Classifier performance in primary somatosensory cortex towards implementation of a reinforcement learning based brain machine interface, submitted to Southern Biomedical Engineering Conference, 2016.

In the theme of RL-based BMI decoder, this paper evaluates classifiers for identifying the reinforcing signal (or ERS according to Millan). Evaluates the ability of several common classifiers to detect impending reward delivery within S1 cortex during a grip force match to sample task performed by monkeys.

Methods

  1. Monkey trained to grip right hand to hold and match a visually displayed target.

  2. PETHs from S1 generated, from 1) aligning with timing of visual cue denoting the impending result of trial (reward delivered or withheld), 2) aligning with timing of trial outcome (reward delievery or withold).

    PETH time extended 500ms after stimulus of interest using a 100ms bin width. (So only 500ms total signal, 5-bin vector samples).

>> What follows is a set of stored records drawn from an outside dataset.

-- ==== Sys2Proof/Safety.lean ====
section
/-! DEFINITION. What holds of a machine at every instant of a run: the bounds of network time and the canonical form of the
in-package DRAM's contents; and what it means that a run goes on. -/

namespace Sys2Proof.Machine
open Sys2Proof

/-- Network time lies in its fields' ranges (R302), TICK_COUNT in 64 bits (R305), and the increment is one that R308 allows. -/
def Clock.ok (k : Clock) : Prop :=
  k.sub < nsWrap ∧ k.sec < 2 ^ 48 ∧ k.tick < 2 ^ 64 ∧ incBad k.inc = false

/-- The invariant of the machine. -/
def Mach.ok (m : Mach) : Prop := m.clk.ok ∧ Memory.wf m.dram = true

/-- A field that no report changes: it lies in none of the registers of Lampblack (R535), is not CXL_STICKY, where MSI-X
records an unprogrammed vector (R412), and is no performance count (R536). -/
def Fld.still (f : Fld) : Bool :=
  decide (f.lo < 32) && !(decide (0x300000 ≤ f.off) && decide (f.off < 0x400000)) && f.off != 0x3000004 &&
    !(decide (0x3400200 ≤ f.off) && decide (f.off < 0x3400400))

/-- A field that neither a report nor a reply changes: it lies outside the completion rings' registers too (R450). -/
def Fld.quiet (f : Fld) : Bool := f.still && !(decide (0x408400 ≤ f.off) && decide (f.off < 0x408800))

/-- b is a but for what a report changes: Lampblack, its registers, MSI-X pending bits and messages, performance counts. -/
def Dev.alike (a b : Dev) : Prop :=
  b = { a with fld := b.fld, lamp := b.lamp, msixPend := b.msixPend, out := b.out } ∧
    ∀ f : Fld, f.still = true → b.get f = a.get f

/-! Commands by what they reach. -/

/-- The commands that may move network time, its increment or TICK_COUNT: TIME_SET, TIME_ADJUST, TIME_CLK_TICK, the release of
the time unit's reset domain, and POR_N. -/
def timeMovers : Instr → Bool
  | .timeSet _ | .timeAdjust _ | .timeClkTick _ | .domainRelease _ | .porNAssert => true
  | _ => false

/-- The commands that may write the in-package DRAM. -/
def dramWriters : Instr → Bool
  | .tableDmaRead _ | .eventStoreCopy | .cxlMemRequest .. | .scrubSlice .. | .tableImage _ | .spillWriteComplete .. | .porNAssert => true
  | _ => false

/-! Smiem commands. -/

/-- The Smiem commands: opcode (R433 to R444) and packet. -/
def smiemOf : Instr → Option (Nat × Req)
  | .echo q => some (0x0001, q)
  | .identify q => some (0x0002, q)
  | .regRead q => some (0x0010, q)
  | .regWrite q => some (0x0011, q)
  | .regWriteKeyed q => some (0x0012, q)
  | .commit q => some (0x0013, q)
  | .fingerprintGet q => some (0x0014, q)
  | .fingerprintReference q => some (0x0015, q)
  | .tableInsert q => some (0x0020, q)
  | .tableDelete q => some (0x0021, q)
  | .tableLookup q => some (0x0022, q)
  | .tableLock q => some (0x0023, q)
  | .tableDmaRead q => some (0x0024, q)
  | .tableDmaWrite q => some (0x0025, q)
  | .shadowBind q => some (0x0026, q)
  | .cstoreLoad q => some (0x0030, q)
  | .dispatchLoad q => some (0x0031, q)
  | .rulesetSwap q => some (0x0032, q)
  | .counterRead q _ => some (0x0040, q)
  | .counterSnapshot q => some (0x0041, q)
  | .counterClear q => some (0x0042, q)
  | .portConfig q => some (0x0050, q)
  | .portState q => some (0x0051, q)
  | .laneDark q => some (0x0052, q)
  | .laneLight q => some (0x0053, q)
  | .serdesTune q => some (0x0054, q)
  | .gateListLoad q => some (0x0060, q)
  | .shaperSet q => some (0x0061, q)
  | .policerSet q => some (0x0062, q)
  | .timeSet q => some (0x0070, q)
  | .timeAdjust q => some (0x0071, q)
  | .tsqRead q => some (0x0072, q)
  | .wickTrim q => some (0x0080, q)
  | .wickRelight q => some (0x0081, q)
  | .wickStatus q => some (0x0082, q)
  | .energyBudget q => some (0x0090, q)
  | .energyReport q => some (0x0091, q)
  | .hbmSegments q => some (0x00A0, q)
  | .hbmStatus q => some (0x00A1, q)
  | .eventRead q => some (0x00B0, q)
  | .eventRate q => some (0x00B1, q)
  | .bankAssign q => some (0x00C0, q)
  | .bankTest q => some (0x00C1, q)
  | .firmwareUpdate q => some (0x00F0, q)
  | .resetDomain q => some (0x00F1, q)
  | .frameSend q => some (0x00D0, q)
  | .frameRecv q _ => some (0x00D1, q)
  | _ => none

/-- A packet may be carried out now: the device runs (R539, R541), its ring and path let it start (R432), its path is ready
(R431, R550), and its generation check holds (R426). -/
def Mach.ready (m : Mach) (op : Nat) (q : Req) : Prop :=
  m.dev.boot.porN = true ∧ m.dev.flag F.BT_FAILED = false ∧ m.dev.smi.mayStart op q = true ∧
    (isHw op q.params = true → 3 ≤ m.dev.boot.step) ∧ (isHw op q.params = false → m.dev.flag F.SM_FW_READY = true) ∧
    (q.genCheck = true → q.expectGen.toNat = m.dev.get F.GL_CONFIG_GEN)

/-- The machine with a packet taken from those held. -/
def Mach.taken (m : Mach) (op : Nat) (q : Req) : Mach := m.setDev (m.dev.takeFetched op q).2

/-- What a command of m leaves, m', with its reply written (R422), unless a reset of R413 dropped the reply. -/
def Mach.answer (m : Mach) (op : Nat) (q : Req) (m' : Mach) (rep : Rep) : Mach :=
  m'.setDev (m'.dev.complete m'.clk op q (m.dev.takeFetched op q).1.cq (m.dev.takeFetched op q).1.noReply rep)

/-- A command that does nothing but reply. -/
def Mach.replied (m : Mach) (op : Nat) (q : Req) (rep : Rep) : Mach := m.answer op q (m.taken op q) rep

/-- A command that has begun and waits. -/
def Mach.begun (m : Mach) (op : Nat) (q : Req) (m' : Mach) (kind : WaitKind) : Mach :=
  m'.setDev { m'.dev with smi := { m'.dev.smi with
    waits := m'.dev.smi.waits ++ [⟨op, q, (m.dev.takeFetched op q).1.cq, (m.dev.takeFetched op q).1.noReply, false, kind⟩] } }

/-! How a command ends. -/

/-- The command completes on the device alone: network time, the DRAM and the queue are unchanged, and the device it leaves
satisfies a property. -/
def ends (c : Instr) (s : State) (p : Dev → Prop) : Prop := ∃ d, exec c s = .next { s with m := s.m.setDev d } ∧ p d

/-- The command completes; the queue is unchanged, and the machine it leaves satisfies a property. -/
def endsMach (c : Instr) (s : State) (p : Mach → Prop) : Prop := ∃ m, exec c s = .next { s with m := m } ∧ p m

/-- The Smiem command completes with a reply; what it leaves before the reply is written, and the reply, satisfy a property. -/
def answers (c : Instr) (op : Nat) (q : Req) (s : State) (p : Mach → Rep → Prop) : Prop :=
  ∃ m' rep, exec c s = .next { s with m := s.m.answer op q m' rep } ∧ p m' rep

/-- A packet follows its layout: it is no longer than its parameters, and every byte that no field uses is 0 (R425). -/
def laidOut (len : Nat) (used : List (Nat × Nat)) (p : Bytes) : Prop :=
  p.length ≤ len ∧ ∀ o < len, used.any (fun u => u.1 ≤ o && o < u.1 + u.2) = true ∨ byteAt p o = 0

/-- The Smiem command begins and waits: its reply comes later. -/
def begins (c : Instr) (op : Nat) (q : Req) (s : State) (p : Mach → WaitKind → Prop) : Prop :=
  ∃ m' kind, exec c s = .next { s with m := s.m.begun op q m' kind } ∧ p m' kind

/-- b is a but for the fields named and for what a report changes. -/
def Dev.alikeBut (fs : List Fld) (a b : Dev) : Prop :=
  b = { a with fld := b.fld, lamp := b.lamp, msixPend := b.msixPend, out := b.out } ∧
    ∀ f : Fld, f.still = true → (∀ g ∈ fs, f.key ≠ g.key) → b.get f = a.get f

/-- b is a but that the fields listed hold the values given with them. -/
def Dev.sets (l : List (Fld × Nat)) (a b : Dev) : Prop :=
  b = { a with fld := b.fld } ∧ (∀ p ∈ l, b.get p.1 = p.2 % 2 ^ p.1.w) ∧
    ∀ f : Fld, (∀ p ∈ l, f.key ≠ p.1.key) → b.get f = a.get f

/-- b is a with an event of the number given asserted at a, whatever location it reports. -/
def Dev.raises (k : Clock) (n : Nat) (a b : Dev) : Prop := ∃ code, b = a.event k n code

/-- A write of the register at an offset acts: POR_N is released, the device has not failed, the register exists and its
reset domain is not held (R13, R541, R549, R569). -/
def Dev.live (d : Dev) (off : Nat) : Prop := d.boot.porN = true ∧ d.deaf off = false

/-- A run goes on: the step answers a next state. -/
def State.goesOn (s : State) : Prop := ∃ t, step s = .next t

end Sys2Proof.Machine
end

  3. Dimension-reduction of PETH via PCA. Use only the first 2 PCs, feed into classifiers including:

    • Naive Bayes
    • Nearest Neighbor (didn’t specify how many k…or just one neighbor..)
    • Linear SVM
    • Adaboost
    • Quadratic Discriminant Analysis (QDA)
    • LDA

    Trained on 82 trials, tested on 55 trials. Goal is to determine if a trial is rewarding or non-rewarding.

Results

  1. For all classifiers, post-cue accuracy higher than post-reward accuracy. Consistent with previous work (Marsh 2015) showing the presence of conditioned stimuli in reward prediction tasks shift rerward modulated activity in the brain to the earliest stimulus predictive of impending reward delivery.

  2. NN performs the best out of all classifiers. But based on the sample size (55 trials) and the performance figures, not significantly better.

Takeaways

Results are good, but should have more controlled experiments to eliminate confounds…could be seeing an effect of attention level.

Also, still limited to discrete actions.